Finding the values of $\cos \frac{n\pi}{2}$ and $\sin \frac{n\pi}{2}$. i know that the values of $\cos n\pi=(-1)^{n}$ and $\sin n\pi=0$. Now i want to know that what is the general expressions of $\cos \frac{n\pi}{2}$ and $\sin \frac{n\pi}{2}$.
 A: Using identities $\sin(x)^2 = \frac{1-\cos(2x)}{2}$ and $\cos(x)^2 = \frac{1+\cos(2x)}{2}$ we get
$$ \left(\sin\left(\frac{n\pi}{2}\right)\right)^2 = \frac{1 - \cos(n\pi)}{2} = \frac{1 - (-1)^n}{2} $$
$$ \left(\cos\left(\frac{n\pi}{2}\right)\right)^2 = \frac{1 + \cos(n\pi)}{2} = \frac{1 + (-1)^n}{2}$$
Thus :


*

*$\sin\left(\frac{n\pi}{2}\right) = 0$ if $n$ is even and $\pm 1$ if odd

*$\cos\left(\frac{n\pi}{2}\right) = 0$ if $n$ is odd and $\pm 1$ if even


To conclude we have to solve $\pm 1$ cases. 


*

*$\cos$ case : $n$ is even, $n=2p$. Then 
$$\cos\left(\frac{n\pi}{2}\right) = \cos\left(p\pi\right) = (-1)^p$$
So the result is $1$ if $p$ is even, $-1$ if odd

*$\sin$ case : $n$ is odd, $n=2p+1$. Then 
$$\sin\left(\frac{n\pi}{2}\right) =\sin\left(p\pi+\frac{\pi}{2}\right) = \cos\left(p\pi\right) = (-1)^p$$
So $1$ if $p$ is even, $-1$ if odd


Finally we get the following general expressions :
$$ \cos\left( \frac{n\pi}{2}\right) = (-1)^{\lfloor \frac{n}{2} \rfloor} \left( \frac{1+(-1)^n}{2} \right) $$
$$ \sin\left( \frac{n\pi}{2}\right) = (-1)^{\lfloor \frac{n}{2} \rfloor} \left( \frac{1-(-1)^n}{2} \right) $$
A: There are two cases:


*

*$n$ is even, write it as $2k$ and then you have $\cos(k\pi)$ and $\sin(k\pi)$ which you already know.

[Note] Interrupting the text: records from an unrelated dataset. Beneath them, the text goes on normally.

-- ==== Sys2Proof/Certificates/Slice0/Obligations.lean ====
section
/-! DEFINITION. The statements for the provers, in the order of OBLIGATIONS.json. Each is about the model as it
stands, for every state and operand that meets its hypotheses; each docstring names the rules it formalises. -/

open Sys2Proof Sys2Proof.Machine

/-! ### The block -/

/-- A step takes the command at the front of the queue and runs it with the queue's rest; and every command answers
a next state, with the rest of the queue as it was (spec/00_scope.md: the part refuses requests, it does not
stop). -/
def Obligations.StepRunsFrontCommand : Prop :=
  (∀ (c : Instr) (s : State) (rest : List Instr), s.pending = c :: rest →
      step s = exec c { s with pending := rest })
    ∧ ∀ (c : Instr) (s : State), ∃ q, exec c s = .next { s with part := q }

/-- With no command waiting a step is one millisecond: every running timer has 1 ms less left, the gap inside a
frame is 1 ms longer, counted to 51 ms, a HUNTING receiver stays HUNTING, and nothing else changes. The model's
choice (log entry 1). -/
def Obligations.IdleMillisecondRunsTimers : Prop :=
  ∀ s : State, s.pending = [] → ∃ q, step s = .next { s with part := q }
    ∧ q = { s.part with
        reaches := q.reaches, gates := q.gates, sluices := q.sluices, lampTimer := s.part.lampTimer - 1
        lockage := q.lockage, secondCount := s.part.secondCount - 1
        link := { s.part.link with receivers := q.link.receivers
                                   watchdog := s.part.link.watchdog.map (· - 1) } }
    ∧ (∀ r, q.reaches.get r =
        { s.part.reaches.get r with sampleTimer := (s.part.reaches.get r).sampleTimer - 1 })
    ∧ (∀ g, q.gates.get g =
        { s.part.gates.get g with travelTimer := (s.part.gates.get g).travelTimer.map (· - 1) })
    ∧ (∀ k, q.sluices.get k =
        { s.part.sluices.get k with
          stepTimer := (s.part.sluices.get k).stepTimer.map (· - 1)
          rampTimer := (s.part.sluices.get k).rampTimer.map (· - 1)
          transfer := (s.part.sluices.get k).transfer.map fun t => { t with timer := t.timer.map (· - 1) } })
    ∧ q.lockage = (s.part.lockage.map fun l =>
        { l with moveTimer := l.moveTimer.map (· - 1), windowTimer := l.windowTimer.map (· - 1) })
    ∧ ∀ x, q.link.receivers.get x = match s.part.link.receivers.get x with
        | .hunting => .hunting
        | .inFrame len bytes gap => .inFrame len bytes (min 51 (gap + 1))

/-- What reset leaves by the spec's own values: no command waits; STARTUP; every reach SETTLING with an empty window
(R1, R7); all groups UNSET (R162) and the clock UNSET (R167); both queues empty, ticket 1 next and no call (R47,
R48, R59); an empty call pattern and lockage number 1 next (R61); no lockage; no halt (R113); gate and sluice
records (R23, R29); ACCOUNTS alone enabled, outlets IDLE and empty, depth 1, interval 0, sequence and tally number 1
next (R145, R147, R156); counters 0 and the saturated mark clear (R153, R154); approach faces OUT_OF_SERVICE and the
others STOP, no decision awaited (R39), their lamps as R42 says; RESTARTED with cause POWER and no other condition
(R179); every receiver HUNTING and the watchdog not armed (R175). That the field shows no limit and every sluice at
0 is the model's choice (log entry 5). And the machine right after reset meets every invariant stated below. -/
def Obligations.ResetLeavesTheSpecsValues : Prop :=
  (let p := State.reset.part
   State.reset.pending = [] ∧ p.mode = .startup
     ∧ (∀ r, (p.reaches.get r).cls = .settling ∧ (p.reaches.get r).window = [] ∧ (p.reaches.get r).settleCount = 0
         ∧ (p.reaches.get r).previousRaw = none ∧ (p.reaches.get r).missed = 0 ∧ (p.reaches.get r).run = []
         ∧ (p.reaches.get r).runCount = 0 ∧ (p.reaches.get r).isolationLevel = none
         ∧ (p.reaches.get r).driftReported = false ∧ (p.reaches.get r).sampleTimer = 200)
     ∧ p.settings = { flight := none, reach := ⟨none, none, none, none, none⟩, works := none, tariff := none
                      turns := none, outlets := none, responses := none }
     ∧ p.clock = none ∧ p.upQueue = [] ∧ p.downQueue = [] ∧ p.nextTicket = 1
     ∧ p.calls = ⟨false, false, false, false⟩
     ∧ p.turn = { pattern := ⟨false, false, false, false, false⟩, readiness := false, rejectHold := none
                  planWait := false, nextLockage := 1 }
     ∧ p.lockage = none ∧ p.faults = { halt := none, reported := [] }
     ∧ (∀ g, p.gates.get g = { state := .stopped, drive := .off, travelTimer := none, openPending := false
                               commander := .nobody, atClosed := false, atOpen := false })
     ∧ (∀ k, p.sluices.get k = { position := 0, state := .closed, target := 0, step := none, stepTimer := none
                                 trim := 0, transfer := none, rampTimer := none, due := false, waiting := none })
     ∧ p.outlets = { outlets := ⟨⟨true, 1, [], .idle⟩, ⟨false, 1, [], .idle⟩, ⟨false, 1, [], .idle⟩⟩, interval := 0
                     nextSequence := 1, counters := ⟨0, 0, 0, 0, 0, 0, 0, 0, 0, 0⟩, saturated := false
                     nextTally := 1, tally := .none }
     ∧ (∀ f, faceOf p.faces f = { requested := .stop, awaited := false
                                  shown := if f.isApproach then .outOfService else .stop })
     ∧ (∀ f c, lampOf p.lamps f c = { litLast := false, armed := false, failed := false
                                      output := decide (c = .red)
                                      command := if c = .green then .dark else if f.isApproach then .flash else .lit })
     ∧ p.link.conditions = { Conditions.empty with restarted := some .power }
     ∧ (∀ x, p.link.receivers.get x = .hunting ∧ p.link.checkErrors.get x = 0)
     ∧ p.link.armed = false ∧ p.link.watchdog = none ∧ p.link.lost = false)
    ∧ (let p := State.reset.part
       p.ProceedGuarded ∧ p.HaltMatches ∧ p.HullsDistinct ∧ p.QueuesOrdered ∧ p.DrivesMatch ∧ p.NumbersInRange
         ∧ p.SluicesInRange)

*$n$ is odd, write it as $2k+1$ and then you have $\cos(k\pi+\frac\pi2)$ and $\sin(k\pi+\frac\pi2)$. Recall that $\sin(x)=\cos(x+\frac\pi2)$, and deduce from the previous case what the values are.

A: $\displaystyle \cos\frac{n\pi}{2}=\{1,0,-1,0\}=2\left\lfloor\frac{n}{4}\right\rfloor+2\left\lfloor\frac{n+1}{4}\right\rfloor+1-n$
$\displaystyle \sin\frac{n\pi}{2}=\{0,1,0,-1\}=n-2\left\lfloor\frac{n+1}{4}\right\rfloor-2\left\lfloor\frac{n+2}{4}\right\rfloor$